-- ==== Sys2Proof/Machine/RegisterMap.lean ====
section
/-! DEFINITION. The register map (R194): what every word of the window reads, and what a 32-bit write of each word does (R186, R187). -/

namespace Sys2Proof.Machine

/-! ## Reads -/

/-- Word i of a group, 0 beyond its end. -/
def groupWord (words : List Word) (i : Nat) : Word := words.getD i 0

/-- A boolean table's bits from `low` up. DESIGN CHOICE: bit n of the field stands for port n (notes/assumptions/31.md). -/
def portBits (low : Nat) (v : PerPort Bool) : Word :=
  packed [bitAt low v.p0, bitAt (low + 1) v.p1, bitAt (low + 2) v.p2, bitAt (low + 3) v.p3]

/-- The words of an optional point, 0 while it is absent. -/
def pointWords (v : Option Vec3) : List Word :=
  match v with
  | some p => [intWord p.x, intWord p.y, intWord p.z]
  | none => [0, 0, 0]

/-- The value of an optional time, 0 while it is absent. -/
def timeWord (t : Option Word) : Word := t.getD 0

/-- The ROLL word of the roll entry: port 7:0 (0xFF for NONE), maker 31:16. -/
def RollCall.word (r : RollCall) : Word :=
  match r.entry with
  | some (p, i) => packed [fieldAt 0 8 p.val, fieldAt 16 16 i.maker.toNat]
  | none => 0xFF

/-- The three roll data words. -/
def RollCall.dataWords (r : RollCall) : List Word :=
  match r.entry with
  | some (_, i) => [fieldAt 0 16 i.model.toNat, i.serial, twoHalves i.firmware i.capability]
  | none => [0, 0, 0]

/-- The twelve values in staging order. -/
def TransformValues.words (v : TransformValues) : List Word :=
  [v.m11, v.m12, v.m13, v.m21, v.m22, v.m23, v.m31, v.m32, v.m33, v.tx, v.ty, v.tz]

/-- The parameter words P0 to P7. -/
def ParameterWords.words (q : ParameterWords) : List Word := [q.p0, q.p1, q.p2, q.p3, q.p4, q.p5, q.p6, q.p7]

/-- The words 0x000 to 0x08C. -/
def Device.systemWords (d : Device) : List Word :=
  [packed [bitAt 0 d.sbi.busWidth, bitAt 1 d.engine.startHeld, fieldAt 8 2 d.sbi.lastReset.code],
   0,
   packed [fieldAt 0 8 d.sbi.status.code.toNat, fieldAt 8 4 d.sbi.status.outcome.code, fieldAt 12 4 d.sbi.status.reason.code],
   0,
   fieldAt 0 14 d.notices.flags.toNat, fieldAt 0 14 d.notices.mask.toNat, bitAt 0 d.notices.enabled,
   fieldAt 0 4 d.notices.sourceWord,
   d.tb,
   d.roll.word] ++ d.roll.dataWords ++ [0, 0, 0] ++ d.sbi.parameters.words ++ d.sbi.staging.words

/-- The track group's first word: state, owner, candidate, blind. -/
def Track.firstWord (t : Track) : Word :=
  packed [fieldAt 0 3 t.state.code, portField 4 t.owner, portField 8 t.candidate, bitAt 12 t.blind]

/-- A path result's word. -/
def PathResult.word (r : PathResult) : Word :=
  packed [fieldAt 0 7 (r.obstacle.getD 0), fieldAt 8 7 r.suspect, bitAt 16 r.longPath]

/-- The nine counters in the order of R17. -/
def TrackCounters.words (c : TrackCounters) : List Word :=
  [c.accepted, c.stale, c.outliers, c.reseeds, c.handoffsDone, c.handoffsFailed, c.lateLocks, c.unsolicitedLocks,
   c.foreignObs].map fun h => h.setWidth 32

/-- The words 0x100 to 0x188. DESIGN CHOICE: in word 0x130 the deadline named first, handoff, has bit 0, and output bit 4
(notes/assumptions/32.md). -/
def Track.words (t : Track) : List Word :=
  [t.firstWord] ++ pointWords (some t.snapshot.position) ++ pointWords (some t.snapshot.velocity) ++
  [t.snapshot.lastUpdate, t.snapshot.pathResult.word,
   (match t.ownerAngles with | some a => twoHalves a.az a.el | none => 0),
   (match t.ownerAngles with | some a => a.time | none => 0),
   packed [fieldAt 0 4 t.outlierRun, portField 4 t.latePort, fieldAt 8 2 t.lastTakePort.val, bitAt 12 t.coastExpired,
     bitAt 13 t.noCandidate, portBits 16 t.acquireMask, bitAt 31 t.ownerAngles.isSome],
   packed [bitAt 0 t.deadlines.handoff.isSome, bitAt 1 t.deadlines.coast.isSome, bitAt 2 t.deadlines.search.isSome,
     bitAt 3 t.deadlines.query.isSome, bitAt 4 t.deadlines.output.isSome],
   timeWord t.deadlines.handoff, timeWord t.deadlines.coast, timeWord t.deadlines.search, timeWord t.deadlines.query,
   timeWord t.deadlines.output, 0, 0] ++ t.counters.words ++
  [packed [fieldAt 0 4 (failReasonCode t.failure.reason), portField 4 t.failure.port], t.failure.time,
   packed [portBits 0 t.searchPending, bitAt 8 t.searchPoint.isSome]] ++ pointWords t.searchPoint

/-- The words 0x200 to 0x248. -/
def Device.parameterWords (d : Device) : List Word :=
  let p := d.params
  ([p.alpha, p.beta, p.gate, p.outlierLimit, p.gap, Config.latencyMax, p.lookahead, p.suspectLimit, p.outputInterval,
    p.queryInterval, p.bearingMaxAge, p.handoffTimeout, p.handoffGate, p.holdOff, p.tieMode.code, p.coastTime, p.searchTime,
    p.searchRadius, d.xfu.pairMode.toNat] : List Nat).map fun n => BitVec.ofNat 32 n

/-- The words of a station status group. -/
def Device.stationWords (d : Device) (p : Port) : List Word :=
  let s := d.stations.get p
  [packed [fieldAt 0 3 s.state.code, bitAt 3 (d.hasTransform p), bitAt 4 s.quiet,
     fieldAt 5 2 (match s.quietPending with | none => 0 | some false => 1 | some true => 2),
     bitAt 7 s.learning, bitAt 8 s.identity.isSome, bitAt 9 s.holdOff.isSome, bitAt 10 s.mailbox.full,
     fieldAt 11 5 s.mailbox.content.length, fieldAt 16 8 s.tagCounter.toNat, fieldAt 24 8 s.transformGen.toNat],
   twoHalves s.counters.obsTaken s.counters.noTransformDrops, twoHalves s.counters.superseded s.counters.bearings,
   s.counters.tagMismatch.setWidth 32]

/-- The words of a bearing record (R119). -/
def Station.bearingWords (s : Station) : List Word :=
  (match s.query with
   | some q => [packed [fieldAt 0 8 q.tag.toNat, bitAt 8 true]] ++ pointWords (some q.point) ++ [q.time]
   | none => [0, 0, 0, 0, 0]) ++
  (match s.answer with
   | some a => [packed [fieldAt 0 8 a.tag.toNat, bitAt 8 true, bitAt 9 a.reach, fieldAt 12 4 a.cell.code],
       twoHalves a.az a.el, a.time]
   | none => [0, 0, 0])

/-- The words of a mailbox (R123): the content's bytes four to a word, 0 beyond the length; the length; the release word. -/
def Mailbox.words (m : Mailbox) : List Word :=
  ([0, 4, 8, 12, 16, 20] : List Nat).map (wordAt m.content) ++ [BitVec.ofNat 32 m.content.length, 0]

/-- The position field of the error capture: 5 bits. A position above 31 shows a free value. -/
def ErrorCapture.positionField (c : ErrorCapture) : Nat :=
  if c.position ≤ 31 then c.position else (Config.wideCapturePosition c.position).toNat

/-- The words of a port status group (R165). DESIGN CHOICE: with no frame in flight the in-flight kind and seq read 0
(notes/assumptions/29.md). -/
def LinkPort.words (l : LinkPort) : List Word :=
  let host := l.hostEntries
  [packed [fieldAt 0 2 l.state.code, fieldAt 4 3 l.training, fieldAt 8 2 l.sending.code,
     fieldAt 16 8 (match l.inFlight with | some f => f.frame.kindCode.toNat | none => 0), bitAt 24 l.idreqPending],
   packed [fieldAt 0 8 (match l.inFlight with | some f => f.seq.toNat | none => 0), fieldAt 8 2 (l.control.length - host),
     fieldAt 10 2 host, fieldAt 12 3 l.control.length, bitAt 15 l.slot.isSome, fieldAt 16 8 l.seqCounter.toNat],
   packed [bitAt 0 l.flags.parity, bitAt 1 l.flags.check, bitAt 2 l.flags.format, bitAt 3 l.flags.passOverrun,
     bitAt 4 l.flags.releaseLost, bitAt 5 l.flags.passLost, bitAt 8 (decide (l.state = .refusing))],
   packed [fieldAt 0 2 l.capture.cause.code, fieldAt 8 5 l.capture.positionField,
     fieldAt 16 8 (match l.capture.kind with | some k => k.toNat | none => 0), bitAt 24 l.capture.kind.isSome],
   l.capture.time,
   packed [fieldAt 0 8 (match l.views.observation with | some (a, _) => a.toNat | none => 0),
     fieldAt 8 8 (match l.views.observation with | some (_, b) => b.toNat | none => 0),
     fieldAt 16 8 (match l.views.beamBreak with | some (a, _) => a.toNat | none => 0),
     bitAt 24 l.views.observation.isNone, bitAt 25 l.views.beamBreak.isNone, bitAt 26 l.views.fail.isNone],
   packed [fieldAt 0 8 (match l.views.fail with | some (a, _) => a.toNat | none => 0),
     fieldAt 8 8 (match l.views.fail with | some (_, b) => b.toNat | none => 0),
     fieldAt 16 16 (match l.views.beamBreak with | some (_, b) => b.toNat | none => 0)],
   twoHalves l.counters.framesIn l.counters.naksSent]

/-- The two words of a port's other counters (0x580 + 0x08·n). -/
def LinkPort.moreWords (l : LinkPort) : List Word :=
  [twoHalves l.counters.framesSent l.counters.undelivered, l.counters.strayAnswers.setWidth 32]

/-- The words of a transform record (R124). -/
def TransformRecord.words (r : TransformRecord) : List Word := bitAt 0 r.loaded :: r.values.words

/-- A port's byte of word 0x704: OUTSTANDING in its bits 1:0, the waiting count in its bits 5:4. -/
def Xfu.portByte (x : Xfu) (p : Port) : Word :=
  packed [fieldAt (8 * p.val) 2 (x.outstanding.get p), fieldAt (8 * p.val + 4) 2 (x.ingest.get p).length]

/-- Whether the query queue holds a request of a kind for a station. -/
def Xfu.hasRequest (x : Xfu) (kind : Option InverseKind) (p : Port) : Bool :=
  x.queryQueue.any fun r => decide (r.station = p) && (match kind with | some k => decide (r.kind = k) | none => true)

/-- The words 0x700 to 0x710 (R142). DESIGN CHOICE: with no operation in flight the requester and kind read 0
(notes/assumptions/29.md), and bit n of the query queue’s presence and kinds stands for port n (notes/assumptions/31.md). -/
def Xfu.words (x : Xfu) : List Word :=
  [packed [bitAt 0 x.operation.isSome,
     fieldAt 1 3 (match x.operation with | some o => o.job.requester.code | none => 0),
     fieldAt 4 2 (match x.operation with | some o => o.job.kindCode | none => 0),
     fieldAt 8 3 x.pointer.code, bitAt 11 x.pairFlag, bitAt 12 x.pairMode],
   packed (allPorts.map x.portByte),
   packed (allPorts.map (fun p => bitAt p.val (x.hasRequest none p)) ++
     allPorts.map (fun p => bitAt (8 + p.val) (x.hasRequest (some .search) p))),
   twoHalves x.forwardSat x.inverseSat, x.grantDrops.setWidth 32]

——

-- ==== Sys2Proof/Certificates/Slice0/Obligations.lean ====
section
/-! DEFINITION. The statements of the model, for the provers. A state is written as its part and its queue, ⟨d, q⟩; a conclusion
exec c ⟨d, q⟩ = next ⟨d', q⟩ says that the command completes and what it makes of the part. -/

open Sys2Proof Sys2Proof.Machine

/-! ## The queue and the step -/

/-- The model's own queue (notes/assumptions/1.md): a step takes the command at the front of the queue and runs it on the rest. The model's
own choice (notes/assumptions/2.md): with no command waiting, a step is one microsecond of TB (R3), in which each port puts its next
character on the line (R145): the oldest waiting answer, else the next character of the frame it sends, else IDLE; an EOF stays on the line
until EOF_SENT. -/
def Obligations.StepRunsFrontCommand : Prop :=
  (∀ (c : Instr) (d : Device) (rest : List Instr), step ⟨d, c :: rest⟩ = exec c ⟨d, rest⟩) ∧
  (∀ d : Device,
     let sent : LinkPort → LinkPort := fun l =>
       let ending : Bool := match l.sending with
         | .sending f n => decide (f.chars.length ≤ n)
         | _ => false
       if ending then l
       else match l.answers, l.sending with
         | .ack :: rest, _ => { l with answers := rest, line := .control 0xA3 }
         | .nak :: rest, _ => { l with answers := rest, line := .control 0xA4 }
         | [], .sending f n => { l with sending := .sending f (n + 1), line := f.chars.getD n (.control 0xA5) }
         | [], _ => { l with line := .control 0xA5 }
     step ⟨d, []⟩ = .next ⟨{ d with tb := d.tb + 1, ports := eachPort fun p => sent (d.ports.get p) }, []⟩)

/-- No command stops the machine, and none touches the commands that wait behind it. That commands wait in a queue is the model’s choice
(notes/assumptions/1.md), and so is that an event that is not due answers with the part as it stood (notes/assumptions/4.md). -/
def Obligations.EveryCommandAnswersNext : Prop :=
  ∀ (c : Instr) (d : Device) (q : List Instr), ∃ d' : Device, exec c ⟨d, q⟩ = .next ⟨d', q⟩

——

EXERCISE DIRECTIONS – Could you return exactly the lines above from the line with "-- ==== Sys2Proof/Machine/RegisterMap.lean" to the line with "def Device.systemWords (d", both included, and nothing else?

ANSWER TO THE EXERCISE –
-- ==== Sys2Proof/Machine/RegisterMap.lean ====
section
/-! DEFINITION. The register map (R194): what every word of the window reads, and what a 32-bit write of each word does (R186, R187). -/

namespace Sys2Proof.Machine

/-! ## Reads -/

/-- Word i of a group, 0 beyond its end. -/
def groupWord (words : List Word) (i : Nat) : Word := words.getD i 0

/-- A boolean table's bits from `low` up. DESIGN CHOICE: bit n of the field stands for port n (notes/assumptions/31.md). -/
def portBits (low : Nat) (v : PerPort Bool) : Word :=
  packed [bitAt low v.p0, bitAt (low + 1) v.p1, bitAt (low + 2) v.p2, bitAt (low + 3) v.p3]

/-- The words of an optional point, 0 while it is absent. -/
def pointWords (v : Option Vec3) : List Word :=
  match v with
  | some p => [intWord p.x, intWord p.y, intWord p.z]
  | none => [0, 0, 0]

/-- The value of an optional time, 0 while it is absent. -/
def timeWord (t : Option Word) : Word := t.getD 0

/-- The ROLL word of the roll entry: port 7:0 (0xFF for NONE), maker 31:16. -/
def RollCall.word (r : RollCall) : Word :=
  match r.entry with
  | some (p, i) => packed [fieldAt 0 8 p.val, fieldAt 16 16 i.maker.toNat]
  | none => 0xFF

/-- The three roll data words. -/
def RollCall.dataWords (r : RollCall) : List Word :=
  match r.entry with
  | some (_, i) => [fieldAt 0 16 i.model.toNat, i.serial, twoHalves i.firmware i.capability]
  | none => [0, 0, 0]

/-- The twelve values in staging order. -/
def TransformValues.words (v : TransformValues) : List Word :=
  [v.m11, v.m12, v.m13, v.m21, v.m22, v.m23, v.m31, v.m32, v.m33, v.tx, v.ty, v.tz]

/-- The parameter words P0 to P7. -/
def ParameterWords.words (q : ParameterWords) : List Word := [q.p0, q.p1, q.p2, q.p3, q.p4, q.p5, q.p6, q.p7]

/-- The words 0x000 to 0x08C. -/
def Device.systemWords (d : Device) : List Word :=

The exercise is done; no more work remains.